INFORMATION SUPPLIED:
★ ★ ★ ★ ★

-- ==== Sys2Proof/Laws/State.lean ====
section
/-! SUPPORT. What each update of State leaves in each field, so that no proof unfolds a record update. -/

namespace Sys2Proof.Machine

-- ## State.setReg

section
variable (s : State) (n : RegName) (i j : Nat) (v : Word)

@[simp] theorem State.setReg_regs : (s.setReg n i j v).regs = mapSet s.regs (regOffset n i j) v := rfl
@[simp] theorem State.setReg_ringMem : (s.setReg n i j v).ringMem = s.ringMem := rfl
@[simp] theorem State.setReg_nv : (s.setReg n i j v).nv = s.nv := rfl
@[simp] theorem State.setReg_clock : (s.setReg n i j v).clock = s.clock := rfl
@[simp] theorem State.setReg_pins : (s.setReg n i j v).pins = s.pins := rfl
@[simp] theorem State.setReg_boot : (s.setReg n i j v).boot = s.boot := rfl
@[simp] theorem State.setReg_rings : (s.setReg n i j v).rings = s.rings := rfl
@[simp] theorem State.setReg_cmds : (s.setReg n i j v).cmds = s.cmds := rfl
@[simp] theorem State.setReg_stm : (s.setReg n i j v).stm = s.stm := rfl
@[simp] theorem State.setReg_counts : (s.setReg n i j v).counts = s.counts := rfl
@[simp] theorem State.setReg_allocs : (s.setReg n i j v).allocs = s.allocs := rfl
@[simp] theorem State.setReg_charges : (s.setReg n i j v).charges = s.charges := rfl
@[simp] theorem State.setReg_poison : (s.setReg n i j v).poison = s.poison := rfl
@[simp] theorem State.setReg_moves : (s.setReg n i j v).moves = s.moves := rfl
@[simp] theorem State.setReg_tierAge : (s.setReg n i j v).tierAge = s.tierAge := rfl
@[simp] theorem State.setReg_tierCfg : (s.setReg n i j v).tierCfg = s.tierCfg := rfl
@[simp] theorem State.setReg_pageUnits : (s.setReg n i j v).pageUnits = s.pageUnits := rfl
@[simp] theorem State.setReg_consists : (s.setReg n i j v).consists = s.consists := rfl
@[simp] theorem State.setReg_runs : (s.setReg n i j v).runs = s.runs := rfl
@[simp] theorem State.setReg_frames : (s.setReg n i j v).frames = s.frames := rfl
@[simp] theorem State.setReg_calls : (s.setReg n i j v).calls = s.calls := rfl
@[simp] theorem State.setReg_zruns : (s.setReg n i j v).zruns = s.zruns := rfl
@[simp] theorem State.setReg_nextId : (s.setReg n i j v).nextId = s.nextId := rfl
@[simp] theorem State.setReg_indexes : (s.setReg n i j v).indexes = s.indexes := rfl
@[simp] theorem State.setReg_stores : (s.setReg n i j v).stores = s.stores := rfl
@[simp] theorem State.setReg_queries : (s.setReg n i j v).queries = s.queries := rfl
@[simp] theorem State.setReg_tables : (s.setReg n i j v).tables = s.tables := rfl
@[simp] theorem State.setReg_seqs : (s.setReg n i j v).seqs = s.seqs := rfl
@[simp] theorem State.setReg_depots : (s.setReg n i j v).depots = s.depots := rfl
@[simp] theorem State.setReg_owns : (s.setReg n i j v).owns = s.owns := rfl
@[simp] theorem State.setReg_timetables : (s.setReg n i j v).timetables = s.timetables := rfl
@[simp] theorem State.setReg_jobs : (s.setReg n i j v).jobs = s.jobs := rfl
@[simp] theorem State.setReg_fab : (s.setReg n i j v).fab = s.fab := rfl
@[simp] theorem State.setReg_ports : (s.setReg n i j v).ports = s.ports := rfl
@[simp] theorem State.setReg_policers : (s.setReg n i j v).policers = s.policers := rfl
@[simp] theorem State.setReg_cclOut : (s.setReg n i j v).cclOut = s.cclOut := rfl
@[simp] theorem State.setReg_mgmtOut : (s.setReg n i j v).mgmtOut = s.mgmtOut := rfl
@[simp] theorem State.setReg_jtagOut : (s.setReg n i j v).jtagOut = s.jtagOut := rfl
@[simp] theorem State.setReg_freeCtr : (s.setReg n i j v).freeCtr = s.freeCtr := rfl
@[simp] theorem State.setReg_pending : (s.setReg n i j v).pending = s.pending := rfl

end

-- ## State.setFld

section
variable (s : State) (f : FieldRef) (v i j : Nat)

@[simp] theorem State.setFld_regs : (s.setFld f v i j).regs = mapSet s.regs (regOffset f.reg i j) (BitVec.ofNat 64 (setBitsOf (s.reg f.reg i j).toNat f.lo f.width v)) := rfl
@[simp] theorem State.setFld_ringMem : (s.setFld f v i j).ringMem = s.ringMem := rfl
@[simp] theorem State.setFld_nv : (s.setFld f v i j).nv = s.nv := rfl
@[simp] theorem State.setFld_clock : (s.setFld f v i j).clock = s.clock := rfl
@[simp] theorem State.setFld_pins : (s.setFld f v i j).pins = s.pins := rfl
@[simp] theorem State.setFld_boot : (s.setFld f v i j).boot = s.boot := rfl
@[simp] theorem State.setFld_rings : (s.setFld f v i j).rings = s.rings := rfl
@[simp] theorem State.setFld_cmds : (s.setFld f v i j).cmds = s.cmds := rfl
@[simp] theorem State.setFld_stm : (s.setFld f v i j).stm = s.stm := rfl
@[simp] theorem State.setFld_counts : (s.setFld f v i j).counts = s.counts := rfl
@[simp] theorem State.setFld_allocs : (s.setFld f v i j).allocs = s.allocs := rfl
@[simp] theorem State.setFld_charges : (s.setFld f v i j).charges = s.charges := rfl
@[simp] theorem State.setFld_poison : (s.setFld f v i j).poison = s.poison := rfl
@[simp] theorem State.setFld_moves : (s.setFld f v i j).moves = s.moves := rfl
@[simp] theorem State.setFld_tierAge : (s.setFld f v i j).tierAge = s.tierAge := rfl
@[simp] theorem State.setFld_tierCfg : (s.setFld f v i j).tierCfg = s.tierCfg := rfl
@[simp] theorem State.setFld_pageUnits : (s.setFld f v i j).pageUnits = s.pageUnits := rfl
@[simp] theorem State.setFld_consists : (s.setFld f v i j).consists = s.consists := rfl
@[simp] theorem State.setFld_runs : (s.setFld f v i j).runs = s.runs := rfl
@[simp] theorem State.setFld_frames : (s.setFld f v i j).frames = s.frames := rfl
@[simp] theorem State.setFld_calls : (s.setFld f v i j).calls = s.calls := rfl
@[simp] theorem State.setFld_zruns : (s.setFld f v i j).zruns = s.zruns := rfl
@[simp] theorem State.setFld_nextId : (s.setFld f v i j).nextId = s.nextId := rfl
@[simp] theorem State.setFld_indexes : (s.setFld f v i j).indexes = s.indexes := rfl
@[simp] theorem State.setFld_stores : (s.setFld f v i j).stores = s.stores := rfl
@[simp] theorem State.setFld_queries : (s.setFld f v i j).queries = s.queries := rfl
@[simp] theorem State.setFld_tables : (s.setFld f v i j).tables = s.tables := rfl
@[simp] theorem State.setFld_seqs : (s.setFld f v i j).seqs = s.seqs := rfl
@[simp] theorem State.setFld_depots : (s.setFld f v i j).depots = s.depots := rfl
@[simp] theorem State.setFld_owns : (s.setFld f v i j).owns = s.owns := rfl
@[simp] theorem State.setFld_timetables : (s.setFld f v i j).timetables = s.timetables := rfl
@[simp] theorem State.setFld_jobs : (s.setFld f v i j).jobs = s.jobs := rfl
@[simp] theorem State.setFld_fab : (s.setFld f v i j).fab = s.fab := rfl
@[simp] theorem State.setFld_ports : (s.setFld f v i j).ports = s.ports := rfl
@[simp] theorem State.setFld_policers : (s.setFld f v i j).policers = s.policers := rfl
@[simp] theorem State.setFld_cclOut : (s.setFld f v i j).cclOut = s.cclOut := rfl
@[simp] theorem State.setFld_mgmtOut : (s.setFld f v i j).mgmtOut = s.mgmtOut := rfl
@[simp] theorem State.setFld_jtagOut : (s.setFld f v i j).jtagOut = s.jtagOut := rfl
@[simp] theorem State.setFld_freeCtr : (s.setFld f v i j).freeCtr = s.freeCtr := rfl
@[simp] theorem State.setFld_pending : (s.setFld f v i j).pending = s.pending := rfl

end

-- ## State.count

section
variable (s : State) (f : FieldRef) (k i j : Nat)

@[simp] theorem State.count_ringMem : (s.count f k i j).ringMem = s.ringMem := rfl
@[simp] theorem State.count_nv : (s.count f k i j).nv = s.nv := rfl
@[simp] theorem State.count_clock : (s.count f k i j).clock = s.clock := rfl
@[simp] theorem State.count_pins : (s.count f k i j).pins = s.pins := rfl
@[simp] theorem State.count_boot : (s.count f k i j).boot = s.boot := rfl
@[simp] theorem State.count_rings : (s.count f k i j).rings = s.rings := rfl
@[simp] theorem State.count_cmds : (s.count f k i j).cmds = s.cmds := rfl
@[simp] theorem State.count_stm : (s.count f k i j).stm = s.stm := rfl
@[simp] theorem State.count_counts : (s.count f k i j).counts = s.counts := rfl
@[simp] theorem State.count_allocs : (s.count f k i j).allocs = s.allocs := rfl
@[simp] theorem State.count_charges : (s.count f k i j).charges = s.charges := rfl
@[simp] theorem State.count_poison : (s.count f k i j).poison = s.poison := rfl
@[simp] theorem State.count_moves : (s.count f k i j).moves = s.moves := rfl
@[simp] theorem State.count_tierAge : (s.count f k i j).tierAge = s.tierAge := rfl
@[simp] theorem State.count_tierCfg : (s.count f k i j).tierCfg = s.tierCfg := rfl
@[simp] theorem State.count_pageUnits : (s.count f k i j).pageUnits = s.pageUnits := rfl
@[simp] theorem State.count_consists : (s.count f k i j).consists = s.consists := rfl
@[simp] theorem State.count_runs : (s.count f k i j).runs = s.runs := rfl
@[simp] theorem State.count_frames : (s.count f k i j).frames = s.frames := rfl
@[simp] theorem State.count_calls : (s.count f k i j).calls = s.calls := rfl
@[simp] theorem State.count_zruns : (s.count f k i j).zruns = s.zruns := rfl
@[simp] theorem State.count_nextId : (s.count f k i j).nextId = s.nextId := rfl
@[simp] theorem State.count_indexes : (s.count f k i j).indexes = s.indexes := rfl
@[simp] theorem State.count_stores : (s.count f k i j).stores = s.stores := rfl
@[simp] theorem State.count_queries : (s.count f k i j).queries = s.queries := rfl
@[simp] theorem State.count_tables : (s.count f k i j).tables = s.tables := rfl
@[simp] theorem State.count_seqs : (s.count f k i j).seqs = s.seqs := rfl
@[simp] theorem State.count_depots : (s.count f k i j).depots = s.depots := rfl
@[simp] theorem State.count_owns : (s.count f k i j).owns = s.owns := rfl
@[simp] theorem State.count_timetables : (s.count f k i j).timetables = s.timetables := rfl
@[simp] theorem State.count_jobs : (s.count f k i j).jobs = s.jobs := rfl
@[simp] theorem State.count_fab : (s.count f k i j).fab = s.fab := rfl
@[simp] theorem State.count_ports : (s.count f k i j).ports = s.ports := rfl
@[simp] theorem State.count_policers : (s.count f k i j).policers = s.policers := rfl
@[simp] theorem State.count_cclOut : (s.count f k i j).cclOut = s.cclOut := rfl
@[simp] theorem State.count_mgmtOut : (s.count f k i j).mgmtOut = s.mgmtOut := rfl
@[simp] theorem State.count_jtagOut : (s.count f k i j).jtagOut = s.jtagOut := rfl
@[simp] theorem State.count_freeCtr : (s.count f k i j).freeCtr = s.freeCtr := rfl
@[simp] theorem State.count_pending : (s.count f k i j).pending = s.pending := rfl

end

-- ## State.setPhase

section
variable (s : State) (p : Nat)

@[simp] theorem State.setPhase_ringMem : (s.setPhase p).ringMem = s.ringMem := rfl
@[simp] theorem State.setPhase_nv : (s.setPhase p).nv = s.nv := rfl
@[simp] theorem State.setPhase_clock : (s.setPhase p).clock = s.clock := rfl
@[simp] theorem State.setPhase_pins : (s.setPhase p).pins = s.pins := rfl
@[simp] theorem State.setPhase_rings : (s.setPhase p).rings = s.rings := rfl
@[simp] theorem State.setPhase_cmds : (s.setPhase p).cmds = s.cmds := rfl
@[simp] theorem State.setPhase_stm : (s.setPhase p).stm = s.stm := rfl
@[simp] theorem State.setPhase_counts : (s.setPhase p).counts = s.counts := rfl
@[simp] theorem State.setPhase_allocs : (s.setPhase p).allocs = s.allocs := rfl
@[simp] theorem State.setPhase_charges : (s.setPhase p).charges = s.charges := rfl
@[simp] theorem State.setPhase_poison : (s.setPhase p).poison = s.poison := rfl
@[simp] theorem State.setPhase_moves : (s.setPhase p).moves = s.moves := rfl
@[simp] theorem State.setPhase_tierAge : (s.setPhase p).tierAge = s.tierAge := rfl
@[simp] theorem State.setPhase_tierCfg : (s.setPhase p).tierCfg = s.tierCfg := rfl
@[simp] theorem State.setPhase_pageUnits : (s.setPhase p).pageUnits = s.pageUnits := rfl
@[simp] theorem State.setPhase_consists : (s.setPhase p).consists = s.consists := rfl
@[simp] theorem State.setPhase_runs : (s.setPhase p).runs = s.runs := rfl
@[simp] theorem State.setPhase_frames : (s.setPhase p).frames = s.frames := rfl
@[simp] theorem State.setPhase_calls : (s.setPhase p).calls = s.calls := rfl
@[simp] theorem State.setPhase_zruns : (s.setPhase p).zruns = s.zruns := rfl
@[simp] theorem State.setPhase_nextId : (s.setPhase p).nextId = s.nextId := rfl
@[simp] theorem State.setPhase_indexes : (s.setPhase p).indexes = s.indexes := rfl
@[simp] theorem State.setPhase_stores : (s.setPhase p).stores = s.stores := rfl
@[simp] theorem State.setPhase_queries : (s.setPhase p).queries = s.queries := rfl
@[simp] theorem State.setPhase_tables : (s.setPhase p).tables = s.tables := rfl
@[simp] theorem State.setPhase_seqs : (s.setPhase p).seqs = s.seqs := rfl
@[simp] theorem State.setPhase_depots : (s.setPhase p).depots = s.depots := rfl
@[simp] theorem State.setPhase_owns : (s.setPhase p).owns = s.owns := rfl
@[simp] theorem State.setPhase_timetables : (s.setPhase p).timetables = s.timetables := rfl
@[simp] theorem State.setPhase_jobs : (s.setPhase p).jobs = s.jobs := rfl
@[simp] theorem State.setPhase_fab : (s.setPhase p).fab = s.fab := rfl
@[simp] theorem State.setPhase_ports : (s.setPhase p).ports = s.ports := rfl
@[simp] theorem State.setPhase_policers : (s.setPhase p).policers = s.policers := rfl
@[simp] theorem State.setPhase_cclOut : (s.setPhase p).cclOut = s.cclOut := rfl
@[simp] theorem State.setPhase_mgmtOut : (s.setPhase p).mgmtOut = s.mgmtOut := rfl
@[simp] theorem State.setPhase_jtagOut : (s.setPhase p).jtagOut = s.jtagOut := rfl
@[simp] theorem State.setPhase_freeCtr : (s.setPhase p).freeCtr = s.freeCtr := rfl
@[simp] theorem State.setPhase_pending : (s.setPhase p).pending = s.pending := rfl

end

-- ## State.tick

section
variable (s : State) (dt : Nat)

★ ★ ★ ★ ★

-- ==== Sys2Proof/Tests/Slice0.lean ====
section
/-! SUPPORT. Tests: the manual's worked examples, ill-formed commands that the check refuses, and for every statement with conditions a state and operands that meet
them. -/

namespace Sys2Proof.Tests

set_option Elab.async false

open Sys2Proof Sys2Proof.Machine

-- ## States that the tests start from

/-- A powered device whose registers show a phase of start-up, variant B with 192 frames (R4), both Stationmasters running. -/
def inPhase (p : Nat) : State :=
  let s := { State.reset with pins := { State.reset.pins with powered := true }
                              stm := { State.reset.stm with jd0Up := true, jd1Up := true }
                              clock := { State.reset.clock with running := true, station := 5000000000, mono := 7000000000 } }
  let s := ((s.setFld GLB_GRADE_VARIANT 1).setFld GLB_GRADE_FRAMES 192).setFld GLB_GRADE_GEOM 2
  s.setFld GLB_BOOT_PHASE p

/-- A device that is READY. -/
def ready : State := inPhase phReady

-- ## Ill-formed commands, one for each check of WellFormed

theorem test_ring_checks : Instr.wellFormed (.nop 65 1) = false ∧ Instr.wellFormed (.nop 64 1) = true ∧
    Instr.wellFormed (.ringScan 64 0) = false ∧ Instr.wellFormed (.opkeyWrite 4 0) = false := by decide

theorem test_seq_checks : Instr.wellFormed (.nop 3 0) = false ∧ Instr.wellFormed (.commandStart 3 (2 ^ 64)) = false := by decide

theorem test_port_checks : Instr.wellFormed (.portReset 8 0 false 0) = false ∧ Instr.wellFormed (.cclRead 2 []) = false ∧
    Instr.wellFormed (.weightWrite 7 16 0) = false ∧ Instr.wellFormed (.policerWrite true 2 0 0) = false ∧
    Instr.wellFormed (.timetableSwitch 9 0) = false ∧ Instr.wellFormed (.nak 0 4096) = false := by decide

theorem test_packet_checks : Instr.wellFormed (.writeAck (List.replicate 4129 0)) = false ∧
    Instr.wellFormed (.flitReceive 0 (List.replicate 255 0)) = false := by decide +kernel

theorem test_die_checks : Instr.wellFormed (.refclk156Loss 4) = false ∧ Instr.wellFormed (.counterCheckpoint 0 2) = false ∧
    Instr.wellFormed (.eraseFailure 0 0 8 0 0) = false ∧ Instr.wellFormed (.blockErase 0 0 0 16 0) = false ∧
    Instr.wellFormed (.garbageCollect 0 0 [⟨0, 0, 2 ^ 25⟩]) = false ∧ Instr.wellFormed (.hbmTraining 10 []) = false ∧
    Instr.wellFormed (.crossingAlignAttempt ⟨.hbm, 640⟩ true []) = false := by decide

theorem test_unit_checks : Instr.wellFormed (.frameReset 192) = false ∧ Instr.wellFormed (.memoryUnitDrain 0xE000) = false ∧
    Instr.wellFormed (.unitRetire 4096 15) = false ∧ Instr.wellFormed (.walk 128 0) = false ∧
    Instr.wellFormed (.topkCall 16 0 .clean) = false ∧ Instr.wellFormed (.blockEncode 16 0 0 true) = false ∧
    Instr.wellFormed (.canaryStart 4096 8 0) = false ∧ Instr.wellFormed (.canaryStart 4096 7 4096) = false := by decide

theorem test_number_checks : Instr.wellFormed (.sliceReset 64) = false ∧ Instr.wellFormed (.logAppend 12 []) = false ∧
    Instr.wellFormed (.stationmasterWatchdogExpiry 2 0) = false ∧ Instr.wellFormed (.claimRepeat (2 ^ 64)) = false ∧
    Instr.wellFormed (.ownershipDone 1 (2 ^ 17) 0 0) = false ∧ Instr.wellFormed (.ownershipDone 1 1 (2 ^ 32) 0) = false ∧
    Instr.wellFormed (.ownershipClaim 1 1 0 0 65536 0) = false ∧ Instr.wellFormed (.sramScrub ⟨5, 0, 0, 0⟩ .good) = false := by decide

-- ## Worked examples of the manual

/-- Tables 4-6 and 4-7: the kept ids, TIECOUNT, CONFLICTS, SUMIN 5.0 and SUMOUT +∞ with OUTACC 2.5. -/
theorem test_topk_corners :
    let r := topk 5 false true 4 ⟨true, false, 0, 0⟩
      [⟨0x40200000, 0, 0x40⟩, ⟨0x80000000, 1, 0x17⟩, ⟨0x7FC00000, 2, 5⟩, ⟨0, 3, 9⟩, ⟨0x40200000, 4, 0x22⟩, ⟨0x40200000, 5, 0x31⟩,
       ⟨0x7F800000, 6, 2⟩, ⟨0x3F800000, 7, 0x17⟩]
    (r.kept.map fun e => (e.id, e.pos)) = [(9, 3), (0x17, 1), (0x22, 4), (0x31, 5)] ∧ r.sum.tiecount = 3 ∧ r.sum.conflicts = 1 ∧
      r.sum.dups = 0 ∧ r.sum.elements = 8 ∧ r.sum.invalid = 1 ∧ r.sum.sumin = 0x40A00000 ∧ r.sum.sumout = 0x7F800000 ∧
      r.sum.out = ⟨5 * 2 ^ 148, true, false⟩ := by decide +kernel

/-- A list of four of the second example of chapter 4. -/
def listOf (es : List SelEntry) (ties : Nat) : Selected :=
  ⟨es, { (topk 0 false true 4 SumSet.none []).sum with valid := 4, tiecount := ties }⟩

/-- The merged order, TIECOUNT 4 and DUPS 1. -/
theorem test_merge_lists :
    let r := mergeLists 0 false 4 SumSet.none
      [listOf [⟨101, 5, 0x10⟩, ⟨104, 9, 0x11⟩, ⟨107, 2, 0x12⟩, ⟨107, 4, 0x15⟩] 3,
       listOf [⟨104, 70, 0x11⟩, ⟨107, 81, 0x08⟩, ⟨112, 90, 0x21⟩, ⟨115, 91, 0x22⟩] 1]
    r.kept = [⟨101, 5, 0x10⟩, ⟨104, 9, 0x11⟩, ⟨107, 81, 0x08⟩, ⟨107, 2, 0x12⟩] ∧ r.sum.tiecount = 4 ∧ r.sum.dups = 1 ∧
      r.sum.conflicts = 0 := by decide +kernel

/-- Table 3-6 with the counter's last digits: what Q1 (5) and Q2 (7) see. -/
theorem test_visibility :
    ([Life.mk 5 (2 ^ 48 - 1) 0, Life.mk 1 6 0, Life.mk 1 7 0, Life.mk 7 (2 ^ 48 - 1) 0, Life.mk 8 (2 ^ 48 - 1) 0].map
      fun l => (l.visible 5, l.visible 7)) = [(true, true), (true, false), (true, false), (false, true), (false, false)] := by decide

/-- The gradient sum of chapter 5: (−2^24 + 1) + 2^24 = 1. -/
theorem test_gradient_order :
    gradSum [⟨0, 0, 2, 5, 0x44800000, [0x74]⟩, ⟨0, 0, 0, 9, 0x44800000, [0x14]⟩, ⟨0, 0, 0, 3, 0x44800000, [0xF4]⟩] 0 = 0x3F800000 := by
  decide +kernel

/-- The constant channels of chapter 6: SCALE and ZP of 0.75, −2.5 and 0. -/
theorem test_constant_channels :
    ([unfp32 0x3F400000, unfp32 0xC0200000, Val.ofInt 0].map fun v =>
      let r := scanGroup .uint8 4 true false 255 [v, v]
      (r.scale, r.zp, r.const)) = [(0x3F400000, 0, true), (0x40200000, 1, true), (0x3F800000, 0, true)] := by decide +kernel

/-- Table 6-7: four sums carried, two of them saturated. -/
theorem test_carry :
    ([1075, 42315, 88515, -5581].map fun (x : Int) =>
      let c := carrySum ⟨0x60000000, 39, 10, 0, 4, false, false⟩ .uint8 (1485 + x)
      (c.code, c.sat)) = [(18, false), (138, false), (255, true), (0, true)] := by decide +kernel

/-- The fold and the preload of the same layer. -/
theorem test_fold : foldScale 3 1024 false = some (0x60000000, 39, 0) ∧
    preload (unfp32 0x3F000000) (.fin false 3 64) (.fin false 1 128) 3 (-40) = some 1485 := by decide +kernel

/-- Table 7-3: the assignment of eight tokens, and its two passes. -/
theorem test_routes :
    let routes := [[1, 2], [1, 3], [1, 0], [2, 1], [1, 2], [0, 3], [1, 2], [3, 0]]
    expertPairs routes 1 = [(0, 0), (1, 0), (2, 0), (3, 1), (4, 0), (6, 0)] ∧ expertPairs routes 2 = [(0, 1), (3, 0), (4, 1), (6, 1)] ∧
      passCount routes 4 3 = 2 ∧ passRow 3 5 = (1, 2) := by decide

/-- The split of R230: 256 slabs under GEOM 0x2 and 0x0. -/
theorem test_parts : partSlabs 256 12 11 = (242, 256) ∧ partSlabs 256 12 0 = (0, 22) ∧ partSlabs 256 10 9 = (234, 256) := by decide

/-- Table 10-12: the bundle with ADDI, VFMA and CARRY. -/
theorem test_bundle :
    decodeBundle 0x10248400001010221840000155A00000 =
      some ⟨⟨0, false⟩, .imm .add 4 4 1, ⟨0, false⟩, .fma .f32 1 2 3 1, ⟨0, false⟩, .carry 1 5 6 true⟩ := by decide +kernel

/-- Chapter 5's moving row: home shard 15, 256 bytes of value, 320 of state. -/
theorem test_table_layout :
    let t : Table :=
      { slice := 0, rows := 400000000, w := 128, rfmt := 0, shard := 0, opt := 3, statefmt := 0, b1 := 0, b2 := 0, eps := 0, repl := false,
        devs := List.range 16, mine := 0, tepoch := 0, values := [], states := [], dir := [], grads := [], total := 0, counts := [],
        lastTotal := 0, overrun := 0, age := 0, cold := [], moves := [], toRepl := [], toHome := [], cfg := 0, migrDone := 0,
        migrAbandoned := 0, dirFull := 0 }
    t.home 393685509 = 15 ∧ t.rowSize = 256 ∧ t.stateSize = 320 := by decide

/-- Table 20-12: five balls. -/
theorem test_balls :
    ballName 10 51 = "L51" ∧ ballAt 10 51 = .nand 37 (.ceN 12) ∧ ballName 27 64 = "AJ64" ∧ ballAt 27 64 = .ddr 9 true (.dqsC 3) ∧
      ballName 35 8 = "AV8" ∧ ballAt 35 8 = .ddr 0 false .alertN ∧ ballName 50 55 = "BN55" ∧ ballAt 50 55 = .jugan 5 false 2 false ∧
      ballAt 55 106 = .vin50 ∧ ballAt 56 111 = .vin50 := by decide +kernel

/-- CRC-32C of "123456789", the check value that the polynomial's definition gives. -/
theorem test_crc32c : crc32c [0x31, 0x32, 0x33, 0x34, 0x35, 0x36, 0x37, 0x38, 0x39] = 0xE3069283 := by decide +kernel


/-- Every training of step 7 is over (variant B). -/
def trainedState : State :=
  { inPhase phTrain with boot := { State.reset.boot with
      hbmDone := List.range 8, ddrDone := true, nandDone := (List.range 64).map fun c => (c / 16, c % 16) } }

★ ★ ★ ★ ★

TASK BRIEF: Restate word for word only the lines above from the line containing "v i j).queries = s.queries := rfl" to the line containing "v i j).fab = s.fab := rfl", both of them included.

RESPONSE TO THIS EXERCISE:
@[simp] theorem State.setFld_queries : (s.setFld f v i j).queries = s.queries := rfl
@[simp] theorem State.setFld_tables : (s.setFld f v i j).tables = s.tables := rfl
@[simp] theorem State.setFld_seqs : (s.setFld f v i j).seqs = s.seqs := rfl
@[simp] theorem State.setFld_depots : (s.setFld f v i j).depots = s.depots := rfl
@[simp] theorem State.setFld_owns : (s.setFld f v i j).owns = s.owns := rfl
@[simp] theorem State.setFld_timetables : (s.setFld f v i j).timetables = s.timetables := rfl
@[simp] theorem State.setFld_jobs : (s.setFld f v i j).jobs = s.jobs := rfl
@[simp] theorem State.setFld_fab : (s.setFld f v i j).fab = s.fab := rfl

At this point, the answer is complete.